In any case, when I looked at my shoulder a few minutes ago and said "good lord," in an absently British sort of way, it should have been sufficient to set off warning bells in anyone's head. I was, in fact, nose to tail with a Texas scorpion -- small, fast, and much more venomous than the larger species. The arachnid and I blinked at each other for a bare second, and I found myself wondering what had become of my scorpion ring, the one with the black stone; then Val was flicking it off my t-shirt and enthusiastically mashing it to death with a ten pound weight.

"Well," she said, "that was certainly exciting."

"Rather," I replied. "I daresay I'd like some hot chocolate."

It occurs to me that although I was not stung by the scorpion, I have managed to garner more scars in the past month than in the rest of my life put together.

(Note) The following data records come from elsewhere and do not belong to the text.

-- ==== Sys2Proof/Syntax.lean ====
section
/-! DEFINITION. The syntax: values and operands (30_encoding.md R162), the thirteen Commands (R140), the ten module kinds
(R156), the 27 host-operation names (R161), `Instr` with one constructor per row of the opcode table, and the records in
which instructions arrive at the block's ports. -/

namespace Sys2Proof

/-- A value of a descriptor, or a value operand: one integer, or the tuple of a composite (10_state.md R42, 30_encoding.md
R162). An `f32` field is its 32-bit pattern (R43). -/
inductive Value where
  | scalar (v : Int)
  | tuple (fields : List Int)
deriving DecidableEq, Repr

/-- One operand of a request, of one of the types of 30_encoding.md R162. -/
inductive Operand where
  | int (v : Int)
  | bool (b : Bool)
  | value (v : Value)
  | ints (vs : List Int)
  | pairs (ps : List (Int × Value))
deriving DecidableEq, Repr

/-- What the host port carries: `{hop, operands}` (30_encoding.md R161). -/
structure HostReq where
  hop : Byte
  operands : List Operand
deriving DecidableEq, Repr

/-- A request at one of the block's internal ports, which no host operation exposes (00_scope.md R6, 40_crc.md R181): a
Command with its operands at the codec, its frame bytes F[0..4] written as the opcode table writes them (R110, R200); an
operation of the CRC engine's port with its byte operand (40_crc.md R182). -/
inductive InternalReq where
  | codec (head : List Byte) (operands : List Operand)
  | crcPort (code : BitVec 2) (operand : Byte)
deriving DecidableEq, Repr

/-- A request at one of the block's ports: a host operation at the host port (R161), or one at an internal port. -/
inductive Request where
  | host (req : HostReq)
  | internal (req : InternalReq)
deriving DecidableEq, Repr

/-- The thirteen Commands (30_encoding.md R140). -/
inductive Command where
  | ping | write | read | eepromWrite | reboot | hardReset | tune | resetEnc | moduleScan | blJump | syncWrite
  | writeAck | eepromWriteAck
deriving DecidableEq, Repr

/-- The ten module kinds, in the order of 30_encoding.md R156. -/
inductive ModuleKind where
  | button | light | buzzer | joystick | distance | qtr | servo | potentiometer | rgb | imu
deriving DecidableEq, Repr

/-- The 27 host operations of 30_encoding.md R161, without their operands. -/
inductive HostOp where
  | attach | detach | setVariables | getVariables | setVariablesSync | ping | reboot | hardReset | eepromWrite | tune
  | resetEncoder | enterBootloader | scan | scanModules | getDriverInfo | updateMasterBaudrate | updateDriverBaudrate
  | getButton | getLight | setBuzzer | getJoystick | getDistance | getQtr | setServo | getPotentiometer | setRgb | getImu
deriving DecidableEq, Repr

/-- The instructions: one constructor per row of spec/opcode_table.json. The host operations take the operands of
30_encoding.md R161; the Commands (`frame…`) those of the codec's encode functions (41_codec.md R204, R207, R209, R211),
MODULE_SCAN with the caller's choice of issuance (R206: `second` false is the warm-up, true the real scan); the CRC port
operations those of 40_crc.md R182. -/
inductive Instr where
  | attach (id family : Int)
  | detach (id : Int)
  | setVariables (id : Int) (pairs : List (Int × Value)) (ack : Bool)
  | getVariables (id : Int) (indices : List Int)
  | setVariablesSync (index : Int) (groups : List (Int × Value))
  | ping (id : Int)
  | reboot (id : Int)
  | hardReset (id : Int)
  | eepromWrite (id : Int) (ack : Bool)
  | tune (id : Int)
  | resetEncoder (id : Int)
  | enterBootloader (id : Int)
  | scan
  | scanModules (id : Int)
  | getDriverInfo (id : Int)
  | updateMasterBaudrate (baud : Int)
  | updateDriverBaudrate (id baud : Int)
  | getButton (id m : Int)
  | getLight (id m : Int)
  | setBuzzer (id m : Int) (v : Value)
  | getJoystick (id m : Int)
  | getDistance (id m : Int)
  | getQtr (id m : Int)
  | setServo (id m v : Int)
  | getPotentiometer (id m : Int)
  | setRgb (id m r g b : Int)
  | getImu (id m : Int)
  | framePing (t : Byte)
  | frameWrite (t : Byte) (pairs : List (Int × Value))
  | frameRead (t : Byte) (indices : List Int)
  | frameEepromWrite (t : Byte)
  | frameReboot (t : Byte)
  | frameHardReset (t : Byte)
  | frameTune (t : Byte)
  | frameResetEnc (t : Byte)
  | frameModuleScan (t : Byte) (second : Bool)
  | frameBlJump (t : Byte)
  | frameSyncWrite (index : Int) (groups : List (Int × Value))
  | frameWriteAck (t : Byte) (pairs : List (Int × Value))
  | frameEepromWriteAck (t : Byte)
  | crcInit
  | crcFeed (b : Byte)
  | crcRead
deriving DecidableEq, Repr

end Sys2Proof
end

I've scraped elbows, skinned knees, burned arms and hands, cut legs, a twisted ankle, and an assortment of other minor injuries. I'm quite delighted by this -- I feel it gives me the same cachet as people who smoke and drink too much, go out without putting on sunblock, and drive without seatbelts. People too busy living their lives to worry about what might haunt them ten years down the line.

Yes, pleased indeed, because scars mean life, scars mean survival, scars mean past history.

Incidentally, I reseasoned my wok today, and it is stronger than ever before. Less pretty, to be sure, more battered, but with a vital energy -- a stoicism that came with hardship. "Remember your failure at the cave," it seems to be saying, and I can only reply "but I've learned so much since then!" And truly, I have; one need only look to the sumptuous Marsala sauce I prepared this very evening.

Dash it all, I desperately want to reread Prince Caspian, to the point where it's becoming an obsession and I'm searching the web for minor quotes, but my copy is in Boston, (drat the luck,) and Val's is in Duncanville. Woe are us.

(no subject)

Date: 2001-10-21 07:53 am (UTC)
From: [identity profile] tommx.livejournal.com
interestingly, many people have asked me if i'm british in the past. (for reasons i cannot fathom...i don't think i sound even remotely british except for the fact that i do endeavor to speak proper english)

(no subject)

Date: 2001-10-21 04:58 pm (UTC)
From: [identity profile] treehavn.livejournal.com
'scars mean life, scars mean survival, scars mean past history'

i have cut myself twice over the past 2 days; for me scars mean being lazy with a bottle opener and frankly unfortunate with a tube of face wash. i am the only person i know who has a scar on their chin from a red-hot light bulb and one of her forehead from some moisturiser.